-- ==== Sys2Proof/Laws/State.lean ====
section
/-!
SUPPORT. One lemma per field and update of State, so that no proof unfolds a record update.
-/

namespace Sys2Proof.Machine

set_option Elab.async false

/-! ### `State.setF` -/

@[simp] theorem State.setF_freg (s : State) (i : RegIdx) (v : Fp) :
    (s.setF i v).freg = s.freg.set i v := rfl
@[simp] theorem State.setF_sreg (s : State) (i : RegIdx) (v : Fp) :
    (s.setF i v).sreg = s.sreg := rfl
@[simp] theorem State.setF_preg (s : State) (i : RegIdx) (v : Fp) :
    (s.setF i v).preg = s.preg := rfl
@[simp] theorem State.setF_areg (s : State) (i : RegIdx) (v : Fp) :
    (s.setF i v).areg = s.areg := rfl
@[simp] theorem State.setF_iobuf (s : State) (i : RegIdx) (v : Fp) :
    (s.setF i v).iobuf = s.iobuf := rfl
@[simp] theorem State.setF_t (s : State) (i : RegIdx) (v : Fp) : (s.setF i v).t = s.t := rfl
@[simp] theorem State.setF_acc (s : State) (i : RegIdx) (v : Fp) : (s.setF i v).acc = s.acc := rfl
@[simp] theorem State.setF_ieDone (s : State) (i : RegIdx) (v : Fp) :
    (s.setF i v).ieDone = s.ieDone := rfl
@[simp] theorem State.setF_ieErr (s : State) (i : RegIdx) (v : Fp) :
    (s.setF i v).ieErr = s.ieErr := rfl
@[simp] theorem State.setF_busy (s : State) (i : RegIdx) (v : Fp) :
    (s.setF i v).busy = s.busy := rfl
@[simp] theorem State.setF_done (s : State) (i : RegIdx) (v : Fp) :
    (s.setF i v).done = s.done := rfl
@[simp] theorem State.setF_err (s : State) (i : RegIdx) (v : Fp) : (s.setF i v).err = s.err := rfl
@[simp] theorem State.setF_errCode (s : State) (i : RegIdx) (v : Fp) :
    (s.setF i v).errCode = s.errCode := rfl
@[simp] theorem State.setF_errInfo (s : State) (i : RegIdx) (v : Fp) :
    (s.setF i v).errInfo = s.errInfo := rfl
@[simp] theorem State.setF_cmdcnt (s : State) (i : RegIdx) (v : Fp) :
    (s.setF i v).cmdcnt = s.cmdcnt := rfl
@[simp] theorem State.setF_cur (s : State) (i : RegIdx) (v : Fp) : (s.setF i v).cur = s.cur := rfl
@[simp] theorem State.setF_agenda (s : State) (i : RegIdx) (v : Fp) :
    (s.setF i v).agenda = s.agenda := rfl
@[simp] theorem State.setF_response (s : State) (i : RegIdx) (v : Fp) :
    (s.setF i v).response = s.response := rfl
@[simp] theorem State.setF_draws (s : State) (i : RegIdx) (v : Fp) :
    (s.setF i v).draws = s.draws := rfl

/-! ### `State.setS` -/

@[simp] theorem State.setS_freg (s : State) (i : RegIdx) (v : Fr) :
    (s.setS i v).freg = s.freg := rfl
@[simp] theorem State.setS_sreg (s : State) (i : RegIdx) (v : Fr) :
    (s.setS i v).sreg = s.sreg.set i v := rfl
@[simp] theorem State.setS_preg (s : State) (i : RegIdx) (v : Fr) :
    (s.setS i v).preg = s.preg := rfl
@[simp] theorem State.setS_areg (s : State) (i : RegIdx) (v : Fr) :
    (s.setS i v).areg = s.areg := rfl
@[simp] theorem State.setS_iobuf (s : State) (i : RegIdx) (v : Fr) :
    (s.setS i v).iobuf = s.iobuf := rfl
@[simp] theorem State.setS_t (s : State) (i : RegIdx) (v : Fr) : (s.setS i v).t = s.t := rfl
@[simp] theorem State.setS_acc (s : State) (i : RegIdx) (v : Fr) : (s.setS i v).acc = s.acc := rfl
@[simp] theorem State.setS_ieDone (s : State) (i : RegIdx) (v : Fr) :
    (s.setS i v).ieDone = s.ieDone := rfl
@[simp] theorem State.setS_ieErr (s : State) (i : RegIdx) (v : Fr) :
    (s.setS i v).ieErr = s.ieErr := rfl
@[simp] theorem State.setS_busy (s : State) (i : RegIdx) (v : Fr) :
    (s.setS i v).busy = s.busy := rfl
@[simp] theorem State.setS_done (s : State) (i : RegIdx) (v : Fr) :
    (s.setS i v).done = s.done := rfl
@[simp] theorem State.setS_err (s : State) (i : RegIdx) (v : Fr) : (s.setS i v).err = s.err := rfl
@[simp] theorem State.setS_errCode (s : State) (i : RegIdx) (v : Fr) :
    (s.setS i v).errCode = s.errCode := rfl
@[simp] theorem State.setS_errInfo (s : State) (i : RegIdx) (v : Fr) :
    (s.setS i v).errInfo = s.errInfo := rfl
@[simp] theorem State.setS_cmdcnt (s : State) (i : RegIdx) (v : Fr) :
    (s.setS i v).cmdcnt = s.cmdcnt := rfl
@[simp] theorem State.setS_cur (s : State) (i : RegIdx) (v : Fr) : (s.setS i v).cur = s.cur := rfl
@[simp] theorem State.setS_agenda (s : State) (i : RegIdx) (v : Fr) :
    (s.setS i v).agenda = s.agenda := rfl
@[simp] theorem State.setS_response (s : State) (i : RegIdx) (v : Fr) :
    (s.setS i v).response = s.response := rfl
@[simp] theorem State.setS_draws (s : State) (i : RegIdx) (v : Fr) :
    (s.setS i v).draws = s.draws := rfl

/-! ### `State.setP` -/

@[simp] theorem State.setP_freg (s : State) (i : RegIdx) (v : PVal) :
    (s.setP i v).freg = s.freg := rfl
@[simp] theorem State.setP_sreg (s : State) (i : RegIdx) (v : PVal) :
    (s.setP i v).sreg = s.sreg := rfl
@[simp] theorem State.setP_preg (s : State) (i : RegIdx) (v : PVal) :
    (s.setP i v).preg = s.preg.set i v := rfl
@[simp] theorem State.setP_areg (s : State) (i : RegIdx) (v : PVal) :
    (s.setP i v).areg = s.areg := rfl
@[simp] theorem State.setP_iobuf (s : State) (i : RegIdx) (v : PVal) :
    (s.setP i v).iobuf = s.iobuf := rfl
@[simp] theorem State.setP_t (s : State) (i : RegIdx) (v : PVal) : (s.setP i v).t = s.t := rfl
@[simp] theorem State.setP_acc (s : State) (i : RegIdx) (v : PVal) : (s.setP i v).acc = s.acc := rfl
@[simp] theorem State.setP_ieDone (s : State) (i : RegIdx) (v : PVal) :
    (s.setP i v).ieDone = s.ieDone := rfl
@[simp] theorem State.setP_ieErr (s : State) (i : RegIdx) (v : PVal) :
    (s.setP i v).ieErr = s.ieErr := rfl
@[simp] theorem State.setP_busy (s : State) (i : RegIdx) (v : PVal) :
    (s.setP i v).busy = s.busy := rfl
@[simp] theorem State.setP_done (s : State) (i : RegIdx) (v : PVal) :
    (s.setP i v).done = s.done := rfl
@[simp] theorem State.setP_err (s : State) (i : RegIdx) (v : PVal) : (s.setP i v).err = s.err := rfl
@[simp] theorem State.setP_errCode (s : State) (i : RegIdx) (v : PVal) :
    (s.setP i v).errCode = s.errCode := rfl
@[simp] theorem State.setP_errInfo (s : State) (i : RegIdx) (v : PVal) :
    (s.setP i v).errInfo = s.errInfo := rfl
@[simp] theorem State.setP_cmdcnt (s : State) (i : RegIdx) (v : PVal) :
    (s.setP i v).cmdcnt = s.cmdcnt := rfl
@[simp] theorem State.setP_cur (s : State) (i : RegIdx) (v : PVal) : (s.setP i v).cur = s.cur := rfl
@[simp] theorem State.setP_agenda (s : State) (i : RegIdx) (v : PVal) :
    (s.setP i v).agenda = s.agenda := rfl
@[simp] theorem State.setP_response (s : State) (i : RegIdx) (v : PVal) :
    (s.setP i v).response = s.response := rfl
@[simp] theorem State.setP_draws (s : State) (i : RegIdx) (v : PVal) :
    (s.setP i v).draws = s.draws := rfl

/-! ### `State.setA` -/

@[simp] theorem State.setA_freg (s : State) (i : RegIdx) (v : Affine) :
    (s.setA i v).freg = s.freg := rfl
@[simp] theorem State.setA_sreg (s : State) (i : RegIdx) (v : Affine) :
    (s.setA i v).sreg = s.sreg := rfl
@[simp] theorem State.setA_preg (s : State) (i : RegIdx) (v : Affine) :
    (s.setA i v).preg = s.preg := rfl
@[simp] theorem State.setA_areg (s : State) (i : RegIdx) (v : Affine) :
    (s.setA i v).areg = s.areg.set i v := rfl
@[simp] theorem State.setA_iobuf (s : State) (i : RegIdx) (v : Affine) :
    (s.setA i v).iobuf = s.iobuf := rfl
@[simp] theorem State.setA_t (s : State) (i : RegIdx) (v : Affine) : (s.setA i v).t = s.t := rfl
@[simp] theorem State.setA_acc (s : State) (i : RegIdx) (v : Affine) :
    (s.setA i v).acc = s.acc := rfl
@[simp] theorem State.setA_ieDone (s : State) (i : RegIdx) (v : Affine) :
    (s.setA i v).ieDone = s.ieDone := rfl
@[simp] theorem State.setA_ieErr (s : State) (i : RegIdx) (v : Affine) :
    (s.setA i v).ieErr = s.ieErr := rfl
@[simp] theorem State.setA_busy (s : State) (i : RegIdx) (v : Affine) :
    (s.setA i v).busy = s.busy := rfl
@[simp] theorem State.setA_done (s : State) (i : RegIdx) (v : Affine) :
    (s.setA i v).done = s.done := rfl
@[simp] theorem State.setA_err (s : State) (i : RegIdx) (v : Affine) :
    (s.setA i v).err = s.err := rfl
@[simp] theorem State.setA_errCode (s : State) (i : RegIdx) (v : Affine) :
    (s.setA i v).errCode = s.errCode := rfl
@[simp] theorem State.setA_errInfo (s : State) (i : RegIdx) (v : Affine) :
    (s.setA i v).errInfo = s.errInfo := rfl
@[simp] theorem State.setA_cmdcnt (s : State) (i : RegIdx) (v : Affine) :
    (s.setA i v).cmdcnt = s.cmdcnt := rfl
@[simp] theorem State.setA_cur (s : State) (i : RegIdx) (v : Affine) :
    (s.setA i v).cur = s.cur := rfl
@[simp] theorem State.setA_agenda (s : State) (i : RegIdx) (v : Affine) :
    (s.setA i v).agenda = s.agenda := rfl
@[simp] theorem State.setA_response (s : State) (i : RegIdx) (v : Affine) :
    (s.setA i v).response = s.response := rfl
@[simp] theorem State.setA_draws (s : State) (i : RegIdx) (v : Affine) :
    (s.setA i v).draws = s.draws := rfl

/-! ### `State.storeAt` -/

@[simp] theorem State.storeAt_freg (s : State) (a : Nat) (bs : List Byte) :
    (s.storeAt a bs).freg = s.freg := rfl
@[simp] theorem State.storeAt_sreg (s : State) (a : Nat) (bs : List Byte) :
    (s.storeAt a bs).sreg = s.sreg := rfl
@[simp] theorem State.storeAt_preg (s : State) (a : Nat) (bs : List Byte) :
    (s.storeAt a bs).preg = s.preg := rfl
@[simp] theorem State.storeAt_areg (s : State) (a : Nat) (bs : List Byte) :
    (s.storeAt a bs).areg = s.areg := rfl
@[simp] theorem State.storeAt_iobuf (s : State) (a : Nat) (bs : List Byte) :
    (s.storeAt a bs).iobuf = writeBytes s.iobuf a bs := rfl
@[simp] theorem State.storeAt_t (s : State) (a : Nat) (bs : List Byte) :
    (s.storeAt a bs).t = s.t := rfl
@[simp] theorem State.storeAt_acc (s : State) (a : Nat) (bs : List Byte) :
    (s.storeAt a bs).acc = s.acc := rfl
@[simp] theorem State.storeAt_ieDone (s : State) (a : Nat) (bs : List Byte) :
    (s.storeAt a bs).ieDone = s.ieDone := rfl
@[simp] theorem State.storeAt_ieErr (s : State) (a : Nat) (bs : List Byte) :
    (s.storeAt a bs).ieErr = s.ieErr := rfl
@[simp] theorem State.storeAt_busy (s : State) (a : Nat) (bs : List Byte) :
    (s.storeAt a bs).busy = s.busy := rfl
@[simp] theorem State.storeAt_done (s : State) (a : Nat) (bs : List Byte) :
    (s.storeAt a bs).done = s.done := rfl
@[simp] theorem State.storeAt_err (s : State) (a : Nat) (bs : List Byte) :
    (s.storeAt a bs).err = s.err := rfl
@[simp] theorem State.storeAt_errCode (s : State) (a : Nat) (bs : List Byte) :
    (s.storeAt a bs).errCode = s.errCode := rfl
@[simp] theorem State.storeAt_errInfo (s : State) (a : Nat) (bs : List Byte) :
    (s.storeAt a bs).errInfo = s.errInfo := rfl
@[simp] theorem State.storeAt_cmdcnt (s : State) (a : Nat) (bs : List Byte) :
    (s.storeAt a bs).cmdcnt = s.cmdcnt := rfl
@[simp] theorem State.storeAt_cur (s : State) (a : Nat) (bs : List Byte) :
    (s.storeAt a bs).cur = s.cur := rfl
@[simp] theorem State.storeAt_agenda (s : State) (a : Nat) (bs : List Byte) :
    (s.storeAt a bs).agenda = s.agenda := rfl
@[simp] theorem State.storeAt_response (s : State) (a : Nat) (bs : List Byte) :
    (s.storeAt a bs).response = s.response := rfl
@[simp] theorem State.storeAt_draws (s : State) (a : Nat) (bs : List Byte) :
    (s.storeAt a bs).draws = s.draws := rfl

§ §

_Problem details_
Your answer should be exactly the lines of the data above, from the first through the line containing "(s.setF i v).errCode = s.errCode := rfl".

_Answer to this exercise_
-- ==== Sys2Proof/Laws/State.lean ====
section
/-!
SUPPORT. One lemma per field and update of State, so that no proof unfolds a record update.
-/

namespace Sys2Proof.Machine

set_option Elab.async false

/-! ### `State.setF` -/

@[simp] theorem State.setF_freg (s : State) (i : RegIdx) (v : Fp) :
    (s.setF i v).freg = s.freg.set i v := rfl
@[simp] theorem State.setF_sreg (s : State) (i : RegIdx) (v : Fp) :
    (s.setF i v).sreg = s.sreg := rfl
@[simp] theorem State.setF_preg (s : State) (i : RegIdx) (v : Fp) :
    (s.setF i v).preg = s.preg := rfl
@[simp] theorem State.setF_areg (s : State) (i : RegIdx) (v : Fp) :
    (s.setF i v).areg = s.areg := rfl
@[simp] theorem State.setF_iobuf (s : State) (i : RegIdx) (v : Fp) :
    (s.setF i v).iobuf = s.iobuf := rfl
@[simp] theorem State.setF_t (s : State) (i : RegIdx) (v : Fp) : (s.setF i v).t = s.t := rfl
@[simp] theorem State.setF_acc (s : State) (i : RegIdx) (v : Fp) : (s.setF i v).acc = s.acc := rfl
@[simp] theorem State.setF_ieDone (s : State) (i : RegIdx) (v : Fp) :
    (s.setF i v).ieDone = s.ieDone := rfl
@[simp] theorem State.setF_ieErr (s : State) (i : RegIdx) (v : Fp) :
    (s.setF i v).ieErr = s.ieErr := rfl
@[simp] theorem State.setF_busy (s : State) (i : RegIdx) (v : Fp) :
    (s.setF i v).busy = s.busy := rfl
@[simp] theorem State.setF_done (s : State) (i : RegIdx) (v : Fp) :
    (s.setF i v).done = s.done := rfl
@[simp] theorem State.setF_err (s : State) (i : RegIdx) (v : Fp) : (s.setF i v).err = s.err := rfl
@[simp] theorem State.setF_errCode (s : State) (i : RegIdx) (v : Fp) :
    (s.setF i v).errCode = s.errCode := rfl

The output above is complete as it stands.